Top 3 Tips for Wealth Management Planning in an Uncertain Global EconomyJake Steele, Wealth Advisor
At Precision Wealth Management we are strong believers that ‘living wealthy’ is a process. Rather than being about a short-term goal, it’s the result of years of smart, strategic wealth management planning, with financial partners you trust. It can be hard to know when to stay the course, and when to alter your wealth management planning strategies. This is even more the case when worldwide economies are in a time of higher-than-average flux.
Market volatility can be a stressful and difficult obstacle for even the most seasoned investor. Below are three principals for wealth management planning in an uncertain economy:
1. Stay Calm and Invest On
Maintaining your perspective can be one of the most challenging aspects of successful wealth management planning. After all, who wouldn’t feel panicked if they woke up to find their portfolio value had dropped by 25%? That’s why it’s important not to make any knee-jerk decisions you’ll later regret. Temporary losses can be the scariest part of wealth management planning – but “temporary” is usually the key word.
Keep in mind that the stock market has fallen 14% on average from high to low each year, but still managed gains of 80% in a given calendar year. We recommend you consult with your advisor at Precision Wealth Management on the best strategy for your wealth management planning. Keep in mind that most market changes will not require a drastic shift if you have a solid portfolio. And keeping calm is easier if you’ve working with a professional wealth advisor at our firm.
2. Invest Consistently – Regardless of the Market
Consistent investing is one of the keys to long-term success in wealth management planning. If you’re like many people, however, uncertain or bad market conditions make you want to slow or stop new investments altogether. That’s why a consistent investment plan should be part of all wealth management planning. Set an amount to invest each month or every paycheque, and keep investing regardless of market outlooks. Sometimes, the best and most lucrative time to purchase a stock is during a dip in the market, when your potential returns are greatest. And this will happen if you’re regularly contributing to your portfolio.
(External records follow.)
-- ==== Sys2Proof/Laws/PerInstr.lean ====
section
/-! SUPPORT. What holds of each command of the table as syntax: no word spells it, for no row of the opcode table gives
encoding bits. -/
namespace Sys2Proof.Laws
open Sys2Proof

/-- No word of any length spells the command. -/
def Command.Statement (i : Instr) : Prop := ∀ nbits w, decodeTableWord nbits w ≠ some i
3. Find an Investment Professional You Love and Trust
When it comes to wealth management planning, the stakes are too high to go it alone, and it’s best to partner with an investment professional like Precision Wealth Management. They can help you feel confident that your money is in good hands—regardless of market conditions.
Wealth management planning is the key to living wealthy today, tomorrow and in the years (and decades) to come. It is far too important to stay with an investment professional you’re unsure of. Find someone who is proven in their field, who can customize to your needs, and has solid results. Like any relationship, you want to find someone who listens and understands you – your family, your goals and your overall financial situation.
Investing in times of uncertainty can be frustrating and challenging, as the volatility of the stock market can result in immediate (if temporary) changes to the value of your mutual fund portfolio. Fortunately, when you look at long-term versus short-term results, keep investments consistent, and work with a professional advisor, you can get started on a wealth management planning strategy that help you and your family live wealthy.